*** Block opens ***
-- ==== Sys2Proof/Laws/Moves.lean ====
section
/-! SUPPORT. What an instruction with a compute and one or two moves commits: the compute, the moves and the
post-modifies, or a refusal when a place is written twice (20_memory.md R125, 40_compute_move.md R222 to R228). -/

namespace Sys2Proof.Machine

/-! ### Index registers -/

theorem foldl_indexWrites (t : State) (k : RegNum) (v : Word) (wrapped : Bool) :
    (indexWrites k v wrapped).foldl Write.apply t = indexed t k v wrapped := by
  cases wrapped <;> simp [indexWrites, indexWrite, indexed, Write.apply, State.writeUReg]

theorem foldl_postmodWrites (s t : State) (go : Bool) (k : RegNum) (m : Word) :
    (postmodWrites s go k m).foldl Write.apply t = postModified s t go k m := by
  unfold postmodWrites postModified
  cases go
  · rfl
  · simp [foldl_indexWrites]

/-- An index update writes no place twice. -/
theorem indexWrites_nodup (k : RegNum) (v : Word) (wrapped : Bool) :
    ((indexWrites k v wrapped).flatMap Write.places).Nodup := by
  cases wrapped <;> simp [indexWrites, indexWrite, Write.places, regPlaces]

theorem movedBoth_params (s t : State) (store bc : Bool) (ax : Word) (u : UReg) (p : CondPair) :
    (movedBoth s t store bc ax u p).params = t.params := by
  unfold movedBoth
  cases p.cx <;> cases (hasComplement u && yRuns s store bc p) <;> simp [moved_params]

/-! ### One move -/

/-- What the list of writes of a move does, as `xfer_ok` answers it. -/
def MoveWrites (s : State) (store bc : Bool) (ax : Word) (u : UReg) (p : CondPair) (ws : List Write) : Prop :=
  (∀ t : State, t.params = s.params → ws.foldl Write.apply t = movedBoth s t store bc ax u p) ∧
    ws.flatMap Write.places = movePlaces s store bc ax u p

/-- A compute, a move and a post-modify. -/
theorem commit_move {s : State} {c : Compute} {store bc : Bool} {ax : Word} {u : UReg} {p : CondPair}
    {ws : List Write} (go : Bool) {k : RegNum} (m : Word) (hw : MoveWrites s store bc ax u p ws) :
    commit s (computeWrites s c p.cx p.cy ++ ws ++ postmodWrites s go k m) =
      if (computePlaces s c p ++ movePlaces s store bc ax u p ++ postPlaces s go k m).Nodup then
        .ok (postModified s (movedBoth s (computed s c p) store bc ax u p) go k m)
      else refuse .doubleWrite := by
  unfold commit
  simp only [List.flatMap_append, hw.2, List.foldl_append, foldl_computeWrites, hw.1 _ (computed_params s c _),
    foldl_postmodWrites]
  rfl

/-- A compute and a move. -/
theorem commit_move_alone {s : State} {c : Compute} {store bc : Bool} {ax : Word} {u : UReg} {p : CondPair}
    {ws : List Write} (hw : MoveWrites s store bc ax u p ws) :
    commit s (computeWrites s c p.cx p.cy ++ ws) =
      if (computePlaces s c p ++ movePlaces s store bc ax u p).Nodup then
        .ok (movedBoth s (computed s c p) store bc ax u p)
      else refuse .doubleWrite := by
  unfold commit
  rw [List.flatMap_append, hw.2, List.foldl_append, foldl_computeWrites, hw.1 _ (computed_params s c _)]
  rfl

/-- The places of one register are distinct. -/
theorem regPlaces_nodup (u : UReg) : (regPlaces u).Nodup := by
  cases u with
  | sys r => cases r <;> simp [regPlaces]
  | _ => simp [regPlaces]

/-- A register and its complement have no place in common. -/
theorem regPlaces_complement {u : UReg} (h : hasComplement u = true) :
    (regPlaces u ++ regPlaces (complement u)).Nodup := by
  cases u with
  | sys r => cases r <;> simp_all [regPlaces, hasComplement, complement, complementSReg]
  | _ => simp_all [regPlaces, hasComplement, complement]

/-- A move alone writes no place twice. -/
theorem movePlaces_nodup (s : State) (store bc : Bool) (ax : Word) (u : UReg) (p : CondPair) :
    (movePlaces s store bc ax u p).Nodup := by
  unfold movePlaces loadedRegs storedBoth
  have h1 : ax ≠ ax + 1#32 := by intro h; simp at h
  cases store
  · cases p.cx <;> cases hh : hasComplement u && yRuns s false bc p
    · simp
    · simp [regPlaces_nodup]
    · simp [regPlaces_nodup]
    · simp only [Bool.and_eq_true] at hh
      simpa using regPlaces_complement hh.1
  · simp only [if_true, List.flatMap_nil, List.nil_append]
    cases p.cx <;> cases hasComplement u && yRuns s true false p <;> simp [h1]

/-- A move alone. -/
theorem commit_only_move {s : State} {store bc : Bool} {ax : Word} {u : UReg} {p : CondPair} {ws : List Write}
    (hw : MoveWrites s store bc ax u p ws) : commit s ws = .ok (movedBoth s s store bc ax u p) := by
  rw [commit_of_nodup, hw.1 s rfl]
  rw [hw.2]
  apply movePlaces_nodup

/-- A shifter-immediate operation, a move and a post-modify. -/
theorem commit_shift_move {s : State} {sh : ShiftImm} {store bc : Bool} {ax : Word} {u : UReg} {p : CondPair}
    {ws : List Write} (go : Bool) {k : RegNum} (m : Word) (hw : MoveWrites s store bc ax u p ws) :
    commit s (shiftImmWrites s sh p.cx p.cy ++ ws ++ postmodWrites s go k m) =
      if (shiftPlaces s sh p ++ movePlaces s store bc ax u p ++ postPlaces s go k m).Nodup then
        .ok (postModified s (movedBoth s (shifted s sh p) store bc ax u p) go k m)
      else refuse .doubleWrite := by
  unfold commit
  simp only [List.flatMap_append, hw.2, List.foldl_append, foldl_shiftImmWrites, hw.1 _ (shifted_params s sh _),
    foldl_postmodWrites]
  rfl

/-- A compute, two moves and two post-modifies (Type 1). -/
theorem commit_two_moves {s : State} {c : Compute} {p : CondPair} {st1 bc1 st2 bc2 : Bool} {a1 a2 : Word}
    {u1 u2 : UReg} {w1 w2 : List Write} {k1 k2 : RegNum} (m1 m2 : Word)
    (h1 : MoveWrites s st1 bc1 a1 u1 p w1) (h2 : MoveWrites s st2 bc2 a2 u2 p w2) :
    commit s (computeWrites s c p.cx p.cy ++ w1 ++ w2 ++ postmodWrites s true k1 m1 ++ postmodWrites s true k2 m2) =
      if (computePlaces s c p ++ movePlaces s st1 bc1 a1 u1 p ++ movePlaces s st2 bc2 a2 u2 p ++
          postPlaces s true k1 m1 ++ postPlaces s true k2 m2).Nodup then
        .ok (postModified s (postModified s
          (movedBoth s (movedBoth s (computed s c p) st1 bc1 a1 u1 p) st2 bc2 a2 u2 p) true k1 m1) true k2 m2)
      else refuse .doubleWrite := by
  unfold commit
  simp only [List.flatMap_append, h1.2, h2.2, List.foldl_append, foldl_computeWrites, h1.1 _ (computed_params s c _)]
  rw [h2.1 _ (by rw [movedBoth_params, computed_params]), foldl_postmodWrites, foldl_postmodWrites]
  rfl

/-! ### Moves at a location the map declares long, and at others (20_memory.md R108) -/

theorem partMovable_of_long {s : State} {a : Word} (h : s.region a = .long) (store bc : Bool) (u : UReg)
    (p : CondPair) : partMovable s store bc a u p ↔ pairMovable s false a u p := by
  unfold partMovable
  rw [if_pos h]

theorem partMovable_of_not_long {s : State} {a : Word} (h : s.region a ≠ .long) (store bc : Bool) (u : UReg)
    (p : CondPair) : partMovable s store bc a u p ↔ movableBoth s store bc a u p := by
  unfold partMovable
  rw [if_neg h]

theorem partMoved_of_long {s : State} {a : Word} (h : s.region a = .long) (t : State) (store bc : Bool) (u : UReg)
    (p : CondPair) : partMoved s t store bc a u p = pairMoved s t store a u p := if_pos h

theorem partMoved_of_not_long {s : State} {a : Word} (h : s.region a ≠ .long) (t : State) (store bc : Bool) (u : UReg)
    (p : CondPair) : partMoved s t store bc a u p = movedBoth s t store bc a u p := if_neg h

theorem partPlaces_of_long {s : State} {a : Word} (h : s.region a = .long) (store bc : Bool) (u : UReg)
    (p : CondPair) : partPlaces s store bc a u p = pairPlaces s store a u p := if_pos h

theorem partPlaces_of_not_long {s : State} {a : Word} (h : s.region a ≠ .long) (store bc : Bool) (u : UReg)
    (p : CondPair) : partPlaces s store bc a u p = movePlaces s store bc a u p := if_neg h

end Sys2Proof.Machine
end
*** Block closes ***
*** Block opens ***
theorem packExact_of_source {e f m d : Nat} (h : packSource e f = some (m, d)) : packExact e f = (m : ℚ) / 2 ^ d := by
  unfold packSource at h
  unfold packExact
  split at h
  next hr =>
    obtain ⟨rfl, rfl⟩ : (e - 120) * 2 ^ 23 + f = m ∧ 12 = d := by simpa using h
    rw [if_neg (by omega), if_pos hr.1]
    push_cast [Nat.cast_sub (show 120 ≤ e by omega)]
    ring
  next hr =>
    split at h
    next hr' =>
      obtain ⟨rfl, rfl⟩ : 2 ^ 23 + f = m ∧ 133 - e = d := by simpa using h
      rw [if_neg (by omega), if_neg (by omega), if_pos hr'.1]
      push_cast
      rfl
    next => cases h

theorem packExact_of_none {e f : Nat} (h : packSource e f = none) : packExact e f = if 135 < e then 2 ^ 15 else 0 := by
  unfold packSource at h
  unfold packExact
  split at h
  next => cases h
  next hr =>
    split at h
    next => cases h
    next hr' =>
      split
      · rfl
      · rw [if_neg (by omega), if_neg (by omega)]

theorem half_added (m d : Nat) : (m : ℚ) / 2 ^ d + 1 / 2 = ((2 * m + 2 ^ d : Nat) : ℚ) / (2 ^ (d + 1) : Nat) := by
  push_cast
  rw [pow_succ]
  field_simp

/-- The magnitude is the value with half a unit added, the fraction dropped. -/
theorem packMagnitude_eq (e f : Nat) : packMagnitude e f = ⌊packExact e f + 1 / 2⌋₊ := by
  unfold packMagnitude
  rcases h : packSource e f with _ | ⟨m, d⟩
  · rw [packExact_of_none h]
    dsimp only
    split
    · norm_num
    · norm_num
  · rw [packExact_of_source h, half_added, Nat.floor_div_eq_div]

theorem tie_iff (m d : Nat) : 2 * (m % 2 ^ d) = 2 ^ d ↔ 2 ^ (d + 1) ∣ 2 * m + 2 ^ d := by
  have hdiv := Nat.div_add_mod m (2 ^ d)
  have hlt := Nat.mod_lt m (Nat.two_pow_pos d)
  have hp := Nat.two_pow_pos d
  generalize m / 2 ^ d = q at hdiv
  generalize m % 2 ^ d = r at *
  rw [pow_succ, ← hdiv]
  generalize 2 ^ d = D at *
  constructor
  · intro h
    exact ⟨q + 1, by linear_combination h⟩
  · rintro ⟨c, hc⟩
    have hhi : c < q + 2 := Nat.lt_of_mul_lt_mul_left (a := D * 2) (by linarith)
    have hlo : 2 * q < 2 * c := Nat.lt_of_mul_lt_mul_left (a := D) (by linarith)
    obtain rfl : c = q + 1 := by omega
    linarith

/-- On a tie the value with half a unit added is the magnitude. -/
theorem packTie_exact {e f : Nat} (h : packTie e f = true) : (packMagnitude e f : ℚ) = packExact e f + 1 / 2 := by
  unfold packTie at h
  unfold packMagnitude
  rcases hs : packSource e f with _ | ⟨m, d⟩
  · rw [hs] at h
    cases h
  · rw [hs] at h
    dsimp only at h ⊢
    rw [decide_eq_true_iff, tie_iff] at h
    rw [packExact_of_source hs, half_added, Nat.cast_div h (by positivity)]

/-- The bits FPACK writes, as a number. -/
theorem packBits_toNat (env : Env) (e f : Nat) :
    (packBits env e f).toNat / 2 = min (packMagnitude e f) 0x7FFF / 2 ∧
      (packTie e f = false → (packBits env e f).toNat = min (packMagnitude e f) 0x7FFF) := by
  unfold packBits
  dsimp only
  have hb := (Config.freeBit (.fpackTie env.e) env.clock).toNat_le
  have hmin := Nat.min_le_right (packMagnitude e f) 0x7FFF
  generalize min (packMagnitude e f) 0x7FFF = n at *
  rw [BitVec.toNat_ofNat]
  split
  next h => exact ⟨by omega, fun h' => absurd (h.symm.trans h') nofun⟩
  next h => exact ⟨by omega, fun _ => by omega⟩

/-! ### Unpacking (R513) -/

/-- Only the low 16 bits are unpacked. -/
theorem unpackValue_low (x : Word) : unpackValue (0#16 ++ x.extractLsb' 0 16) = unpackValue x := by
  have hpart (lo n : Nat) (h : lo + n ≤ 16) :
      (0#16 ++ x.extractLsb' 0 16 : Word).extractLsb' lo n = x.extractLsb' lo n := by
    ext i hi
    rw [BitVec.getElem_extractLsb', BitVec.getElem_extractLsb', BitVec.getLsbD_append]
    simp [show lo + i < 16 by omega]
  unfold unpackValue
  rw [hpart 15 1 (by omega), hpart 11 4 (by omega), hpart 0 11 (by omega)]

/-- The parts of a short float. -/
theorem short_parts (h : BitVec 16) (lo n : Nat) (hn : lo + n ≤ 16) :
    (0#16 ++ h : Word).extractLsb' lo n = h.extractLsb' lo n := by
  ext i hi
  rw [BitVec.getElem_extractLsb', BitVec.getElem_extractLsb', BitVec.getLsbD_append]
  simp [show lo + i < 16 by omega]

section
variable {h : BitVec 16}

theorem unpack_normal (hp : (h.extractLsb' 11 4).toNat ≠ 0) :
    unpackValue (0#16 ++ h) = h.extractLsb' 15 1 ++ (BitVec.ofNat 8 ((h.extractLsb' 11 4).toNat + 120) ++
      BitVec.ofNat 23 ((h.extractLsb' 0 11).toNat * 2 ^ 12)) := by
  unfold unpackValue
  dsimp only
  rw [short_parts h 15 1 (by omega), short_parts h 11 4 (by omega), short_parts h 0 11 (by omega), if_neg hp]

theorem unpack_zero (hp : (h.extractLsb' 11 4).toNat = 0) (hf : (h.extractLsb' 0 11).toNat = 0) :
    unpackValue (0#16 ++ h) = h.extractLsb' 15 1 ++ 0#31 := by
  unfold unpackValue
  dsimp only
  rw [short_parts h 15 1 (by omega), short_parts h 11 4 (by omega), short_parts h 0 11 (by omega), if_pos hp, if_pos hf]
*** Block closes ***
For the material above, reproduce exactly the lines from the line with "-- ==== Sys2Proof/Laws/Moves.lean" to the line with "(∀ t : State, t.params", inclusive, and exclude all others.

# [Result below]
-- ==== Sys2Proof/Laws/Moves.lean ====
section
/-! SUPPORT. What an instruction with a compute and one or two moves commits: the compute, the moves and the
post-modifies, or a refusal when a place is written twice (20_memory.md R125, 40_compute_move.md R222 to R228). -/

namespace Sys2Proof.Machine

/-! ### Index registers -/

theorem foldl_indexWrites (t : State) (k : RegNum) (v : Word) (wrapped : Bool) :
    (indexWrites k v wrapped).foldl Write.apply t = indexed t k v wrapped := by
  cases wrapped <;> simp [indexWrites, indexWrite, indexed, Write.apply, State.writeUReg]

theorem foldl_postmodWrites (s t : State) (go : Bool) (k : RegNum) (m : Word) :
    (postmodWrites s go k m).foldl Write.apply t = postModified s t go k m := by
  unfold postmodWrites postModified
  cases go
  · rfl
  · simp [foldl_indexWrites]

/-- An index update writes no place twice. -/
theorem indexWrites_nodup (k : RegNum) (v : Word) (wrapped : Bool) :
    ((indexWrites k v wrapped).flatMap Write.places).Nodup := by
  cases wrapped <;> simp [indexWrites, indexWrite, Write.places, regPlaces]

theorem movedBoth_params (s t : State) (store bc : Bool) (ax : Word) (u : UReg) (p : CondPair) :
    (movedBoth s t store bc ax u p).params = t.params := by
  unfold movedBoth
  cases p.cx <;> cases (hasComplement u && yRuns s store bc p) <;> simp [moved_params]

/-! ### One move -/

/-- What the list of writes of a move does, as `xfer_ok` answers it. -/
def MoveWrites (s : State) (store bc : Bool) (ax : Word) (u : UReg) (p : CondPair) (ws : List Write) : Prop :=
  (∀ t : State, t.params = s.params → ws.foldl Write.apply t = movedBoth s t store bc ax u p) ∧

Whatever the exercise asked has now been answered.